On the other hand, the president wants a "vertical" isolation without a plan,
he simply wants to "reopen the economy" (whatever it means). Remembering that
he has largely underplayed the issue, calling it "just a little flu" (probably
it would be better translated to: "just a cold").

Brazil doesn't have enough tests to make good decisions about which areas
should be in a horizontal isolation or to be instead in a vertical one.

The former health minister was clear that all the information coming from his
office should be backed by science (and this alone was bugging the president a
lot for some reason). This also meant that he, as the health minister,
couldn't go public and say that a specific medication was effective to treat
the covid-19 just because some tests worked in vitro (any doctor or scientist
knows that this alone doesn't mean that it'll work efficiently in vivo).

The president behaviour was the opposite, many times he went public to say
that a drug tested in vitro was enough to have the horizontal isolation lifted
out. And as a consequence or his irresponsible pronouncements, many of his
followers ran to the drug stores to buy certain medications, leaving people
that really need them for other diseases without medication.

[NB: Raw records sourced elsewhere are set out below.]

-- ==== Sys2Proof/Laws/KeepsCompletion.lean ====
section
/-!
SUPPORT. What the operations of Machine/Completion.lean can do: each one keeps every property of a state that its own primitive
updates keep. The hypotheses of a lemma name every unit the operation can reach.
-/
namespace Sys2Proof.Machine

/-- The property survives a record that leaves the staging FIFO, and its emptying. -/
theorem KQue.fewer {P : State → Prop} (kQue : KQue P) {s : State} {f : Que → Que}
    (h : (f s.que).csf.length ≤ s.que.csf.length) (hP : P s) : P (s.onQue f) :=
  kQue _ _ (Nat.le_trans h (Nat.le_max_left _ _)) hP

theorem State.grantRec_keeps {P : State → Prop} (kQue : KQue P) (kDma : KDma P) (kWr : KWr P) (s : State) (r : Rec) (hP : P s) (hC : s.que.csf.length < 256) :
 P (State.grantRec s r) := by
  have h2 : P (s.onQue fun q => { q with reqs := q.reqs.tail, csf := q.csf ++ [{ r with tstamp := s.now }] }) := by
    refine kQue _ _ (Nat.le_trans ?_ (Nat.le_max_right _ _)) hP
    simp only [List.length_append, List.length_cons, List.length_nil]
    omega
  have h3 := State.levelEvent_keeps kWr _ Reg.GLB_CSF_LEVEL_LEVEL Reg.GLB_CSF_LEVEL_HIT 256 s.que.csf.length (s.que.csf.length + 1) h2 rfl
  unfold State.grantRec
  extract_lets entry was t1 t2
  revert h3
  show P t2 → _
  intro h3
  clear_value t2
  split
  · exact State.unrequest_keeps kQue _ _ hP
  · split
    · exact State.dmaGranted_keeps kDma _ _ _ (State.onCmd_keeps kQue _ _ _ h3)
    · exact h3

theorem State.writeRec_keeps {P : State → Prop} (kErr : KErr P) (kQue : KQue P) (kHdg : KHdg P) (kPut : KPut P) (kLost : KLost P) (kCop : KCop P) (kMap : KMap P) (kTop : KTop P) (kMcs : KMcs P) (kChan : KChan P) (kEcc : KEcc P) (kJnp : KJnp P) (kBox : KBox P) (kHly : KHly P) (kPwr : KPwr P) (kSys : KSys P) (kWr : KWr P) (kDram : KDram P) (s : State) (r : Rec) (hP : P s) :
 P (State.writeRec s r) := by
  unfold State.writeRec
  have h : P (s.onQue fun q => { q with csf := q.csf.tail }) := KQue.fewer kQue (by simp) hP
  dsimp only
  refine State.entryGo_keeps kErr kQue kHdg kPut kLost kCop kMap kTop kMcs kChan kEcc kJnp kBox kHly kPwr kSys kWr _ (State.detachStep_keeps kQue kMap kHly kSys kWr _ ?_)
  split
  · exact State.park_keeps kQue kMap _ _ _ h
  · exact State.writeCq_keeps kErr kQue kHdg kPut kMap kWr kDram _ _ h

theorem State.loseRead_keeps {P : State → Prop} (kErr : KErr P) (kQue : KQue P) (kHdg : KHdg P) (kPut : KPut P) (kCop : KCop P) (kTop : KTop P) (kMcs : KMcs P) (kChan : KChan P) (kEcc : KEcc P) (kBox : KBox P) (kSys : KSys P) (kWr : KWr P) (s : State) (tag det : Nat) (hP : P s) :
 P (State.loseRead s tag det) := by
  unfold State.loseRead
  repeat' first
    | with_reducible assumption
    | exact rfl
    | exact fun _ => ⟨rfl, rfl, rfl⟩
    | with_reducible apply State.endReads_keeps kErr kQue kHdg kPut kCop kTop kMcs kChan kEcc kBox kWr
    | with_reducible apply State.copyEnd_keeps kQue kTop kSys kWr
    | with_reducible apply State.releaseFrame_keeps kErr kQue kHdg kPut kCop kTop kMcs kChan kEcc kBox kWr
    | with_reducible apply State.copyStop_keeps kErr kQue kHdg kPut kCop kTop kMcs kChan kEcc kBox kWr
    | with_reducible apply State.onFrame_keeps kQue
    | with_reducible apply State.finish_keeps kQue kSys kWr
    | dsimp only
    | split
    | intro _

theorem State.loseOp_keeps {P : State → Prop} (kErr : KErr P) (kQue : KQue P) (kHdg : KHdg P) (kPut : KPut P) (kCop : KCop P) (kMap : KMap P) (kTop : KTop P) (kMcs : KMcs P) (kChan : KChan P) (kEcc : KEcc P) (kBox : KBox P) (kSys : KSys P) (kWr : KWr P) (s : State) (o : Op) (det : Nat) (keep : Bool) (hP : P s) :
 P (State.loseOp s o det keep) := by
  unfold State.loseOp
  repeat' first
    | with_reducible assumption
    | exact rfl
    | exact fun _ => ⟨rfl, rfl, rfl⟩
    | with_reducible apply each_keeps
    | with_reducible apply State.queueRead_keeps kTop kWr
    | with_reducible apply State.failOp_keeps kErr kQue kHdg kPut kCop kMap kTop kChan kEcc kBox kSys kWr
    | with_reducible apply State.failFrames_keeps kErr kQue kHdg kPut kCop kMap kTop kEcc kSys kWr
    | with_reducible apply State.loseRead_keeps kErr kQue kHdg kPut kCop kTop kMcs kChan kEcc kBox kSys kWr
    | with_reducible apply State.onOp_keeps kTop
    | dsimp only
    | split
    | intro _

theorem State.fifoRecord_keeps {P : State → Prop} (kErr : KErr P) (kWr : KWr P) (s : State) (kind inst : Nat) (lost : Bool) (hP : P s) :
 P (State.fifoRecord s kind inst lost) := by
  unfold State.fifoRecord
  repeat' first
    | with_reducible assumption
    | exact rfl
    | exact fun _ => ⟨rfl, rfl, rfl⟩
    | with_reducible apply State.err1_keeps kErr kWr
    | dsimp only
    | split
    | intro _

theorem State.lunqReset_keeps {P : State → Prop} (kErr : KErr P) (kQue : KQue P) (kHdg : KHdg P) (kPut : KPut P) (kCop : KCop P) (kMap : KMap P) (kTop : KTop P) (kMcs : KMcs P) (kChan : KChan P) (kEcc : KEcc P) (kJnp : KJnp P) (kBox : KBox P) (kYew : KYew P) (kHly : KHly P) (kSys : KSys P) (kWr : KWr P) (kDrawn : KDrawn P) (kDeliv : KDeliv P) (s : State) (lun : Nat) (hP : P s) :
 P (State.lunqReset s lun) := by
  unfold State.lunqReset
  repeat' first
    | with_reducible assumption
    | exact rfl
    | exact fun _ => ⟨rfl, rfl, rfl⟩
    | with_reducible apply State.settle_keeps kErr kQue kHdg kPut kCop kMap kTop kMcs kChan kEcc kJnp kBox kYew kHly kSys kWr kDrawn kDeliv
    | with_reducible apply State.kick_keeps kErr kTop kMcs kChan kEcc kBox kWr
    | with_reducible apply each_keeps
    | with_reducible apply State.loseOp_keeps kErr kQue kHdg kPut kCop kMap kTop kMcs kChan kEcc kBox kSys kWr
    | with_reducible apply State.fifoRecord_keeps kErr kWr
    | dsimp only
    | split
    | intro _

theorem State.eventReset_keeps {P : State → Prop} (kErr : KErr P) (kQue : KQue P) (kHdg : KHdg P) (kPut : KPut P) (kCop : KCop P) (kMap : KMap P) (kTop : KTop P) (kMcs : KMcs P) (kChan : KChan P) (kEcc : KEcc P) (kJnp : KJnp P) (kBox : KBox P) (kYew : KYew P) (kHly : KHly P) (kSys : KSys P) (kWr : KWr P) (kDrawn : KDrawn P) (kDeliv : KDeliv P) (s : State) (n : Nat) (hP : P s) :
 P (State.eventReset s n) := by
  unfold State.eventReset
  repeat' first
    | with_reducible assumption
    | exact rfl
    | exact fun _ => ⟨rfl, rfl, rfl⟩
    | with_reducible apply State.evLevelHit_keeps kWr
    | with_reducible apply State.fifoRecord_keeps kErr kWr
    | with_reducible apply kTop
    | with_reducible apply each_keeps
    | with_reducible apply State.kick_keeps kErr kTop kMcs kChan kEcc kBox kWr
    | with_reducible apply kChan
    | with_reducible apply State.settle_keeps kErr kQue kHdg kPut kCop kMap kTop kMcs kChan kEcc kJnp kBox kYew kHly kSys kWr kDrawn kDeliv
    | with_reducible apply State.loseOp_keeps kErr kQue kHdg kPut kCop kMap kTop kMcs kChan kEcc kBox kSys kWr
    | dsimp only
    | split
    | intro _

theorem State.csfReset_keeps {P : State → Prop} (kErr : KErr P) (kQue : KQue P) (kWr : KWr P) (s : State) (hP : P s) :
 P (State.csfReset s) := by
  unfold State.csfReset
  exact State.fifoRecord_keeps kErr kWr _ _ _ _ (KQue.fewer kQue (Nat.zero_le _) hP)

theorem State.dmaqReset_keeps {P : State → Prop} (kErr : KErr P) (kQue : KQue P) (kDma : KDma P) (kSys : KSys P) (kWr : KWr P) (s : State) (n : Nat) (hP : P s) :
 P (State.dmaqReset s n) := by
  unfold State.dmaqReset
  repeat' first
    | with_reducible assumption
    | exact rfl
    | exact fun _ => ⟨rfl, rfl, rfl⟩
    | exact fun _ => rfl
    | with_reducible apply onDmaCh_same kDma
    | exact fun _ => Nat.zero_le _
    | exact fun _ => List.length_filter_le _ _
    | exact Nat.le_refl _
    | exact Nat.zero_le _
    | exact List.length_filter_le _ _
    | with_reducible apply State.dmaRetry_keeps kQue kDma kWr
    | with_reducible apply each_keeps
    | with_reducible apply State.fifoRecord_keeps kErr kWr
    | with_reducible apply State.finish_keeps kQue kSys kWr
    | dsimp only
    | split
    | intro _

theorem State.inboxReset_keeps {P : State → Prop} (kErr : KErr P) (kQue : KQue P) (kSys : KSys P) (kWr : KWr P) (s : State) (hP : P s) :
 P (State.inboxReset s) := by
  unfold State.inboxReset
  repeat' first
    | with_reducible assumption
    | exact rfl
    | exact fun _ => ⟨rfl, rfl, rfl⟩
    | exact fun _ => rfl
    | with_reducible apply each_keeps
    | with_reducible apply State.fifoRecord_keeps kErr kWr
    | with_reducible apply KQue.same kQue
    | with_reducible apply State.finish_keeps kQue kSys kWr
    | dsimp only
    | split
    | intro _

theorem State.fifoReset_keeps {P : State → Prop} (kErr : KErr P) (kQue : KQue P) (kHdg : KHdg P) (kPut : KPut P) (kCop : KCop P) (kMap : KMap P) (kTop : KTop P) (kMcs : KMcs P) (kChan : KChan P) (kEcc : KEcc P) (kJnp : KJnp P) (kDma : KDma P) (kBox : KBox P) (kYew : KYew P) (kHly : KHly P) (kSys : KSys P) (kWr : KWr P) (kDrawn : KDrawn P) (kDeliv : KDeliv P) (s : State) (kind : FifoKind) (n : Nat) (hP : P s) :
 P (State.fifoReset s kind n) := by
  unfold State.fifoReset
  repeat' first
    | with_reducible assumption
    | exact rfl
    | exact fun _ => ⟨rfl, rfl, rfl⟩
    | with_reducible apply State.eventReset_keeps kErr kQue kHdg kPut kCop kMap kTop kMcs kChan kEcc kJnp kBox kYew kHly kSys kWr kDrawn kDeliv
    | with_reducible apply State.csfReset_keeps kErr kQue kWr
    | with_reducible apply State.dmaqReset_keeps kErr kQue kDma kSys kWr
    | with_reducible apply State.inboxReset_keeps kErr kQue kSys kWr
    | with_reducible apply State.lunqReset_keeps kErr kQue kHdg kPut kCop kMap kTop kMcs kChan kEcc kJnp kBox kYew kHly kSys kWr kDrawn kDeliv
    | dsimp only
    | split
    | intro _

theorem execCompletionRequestGrant_keeps {P : State → Prop} (kQue : KQue P) (kDma : KDma P) (kWr : KWr P) (s : State) (hP : P s) :
    Out.All P (execCompletionRequestGrant s) := by
  unfold execCompletionRequestGrant
  apply Out.all_next
  split
  · split
    · exact State.grantRec_keeps kQue kDma kWr _ _ hP ‹_›
    · exact hP
  · exact hP

theorem execCompletionRecordWrite_keeps {P : State → Prop} (kErr : KErr P) (kQue : KQue P) (kHdg : KHdg P) (kPut : KPut P) (kLost : KLost P) (kCop : KCop P) (kMap : KMap P) (kTop : KTop P) (kMcs : KMcs P) (kChan : KChan P) (kEcc : KEcc P) (kJnp : KJnp P) (kBox : KBox P) (kHly : KHly P) (kPwr : KPwr P) (kSys : KSys P) (kWr : KWr P) (kDram : KDram P) (s : State) (hP : P s) :
    Out.All P (execCompletionRecordWrite s) := by
  unfold execCompletionRecordWrite
  repeat' first
    | with_reducible apply Out.all_next
    | exact trivial
    | with_reducible assumption
    | exact rfl
    | exact fun _ => ⟨rfl, rfl, rfl⟩
    | with_reducible apply State.writeRec_keeps kErr kQue kHdg kPut kLost kCop kMap kTop kMcs kChan kEcc kJnp kBox kHly kPwr kSys kWr kDram
    | dsimp only
    | split
    | intro _

theorem execFifoPointerMismatch_keeps {P : State → Prop} (kErr : KErr P) (kQue : KQue P) (kHdg : KHdg P) (kPut : KPut P) (kCop : KCop P) (kMap : KMap P) (kTop : KTop P) (kMcs : KMcs P) (kChan : KChan P) (kEcc : KEcc P) (kJnp : KJnp P) (kDma : KDma P) (kBox : KBox P) (kYew : KYew P) (kHly : KHly P) (kSys : KSys P) (kWr : KWr P) (kDrawn : KDrawn P) (kDeliv : KDeliv P) (kind : FifoKind) (inst : Nat) (s : State) (hP : P s) :
    Out.All P (execFifoPointerMismatch kind inst s) := by
  unfold execFifoPointerMismatch
  repeat' first
    | with_reducible apply Out.all_next
    | exact trivial
    | with_reducible assumption
    | exact rfl
    | exact fun _ => ⟨rfl, rfl, rfl⟩
    | with_reducible apply State.fifoReset_keeps kErr kQue kHdg kPut kCop kMap kTop kMcs kChan kEcc kJnp kDma kBox kYew kHly kSys kWr kDrawn kDeliv
    | dsimp only
    | split
    | intro _

end Sys2Proof.Machine
end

So the main issue turned out to be the fact that the former health minister
was becoming popular because of his common sense, and everyone knows that in
the eyes of a populist, "there can be only one".

------
aphroz
Honest question: Did we see any anormal mortality in any country caused by the
covid-19? Countrywide there seems to be less death than usual on the period
January-March in Europe.

Edit: And here goes my karma. I will need to do some PR to catch up with this
:)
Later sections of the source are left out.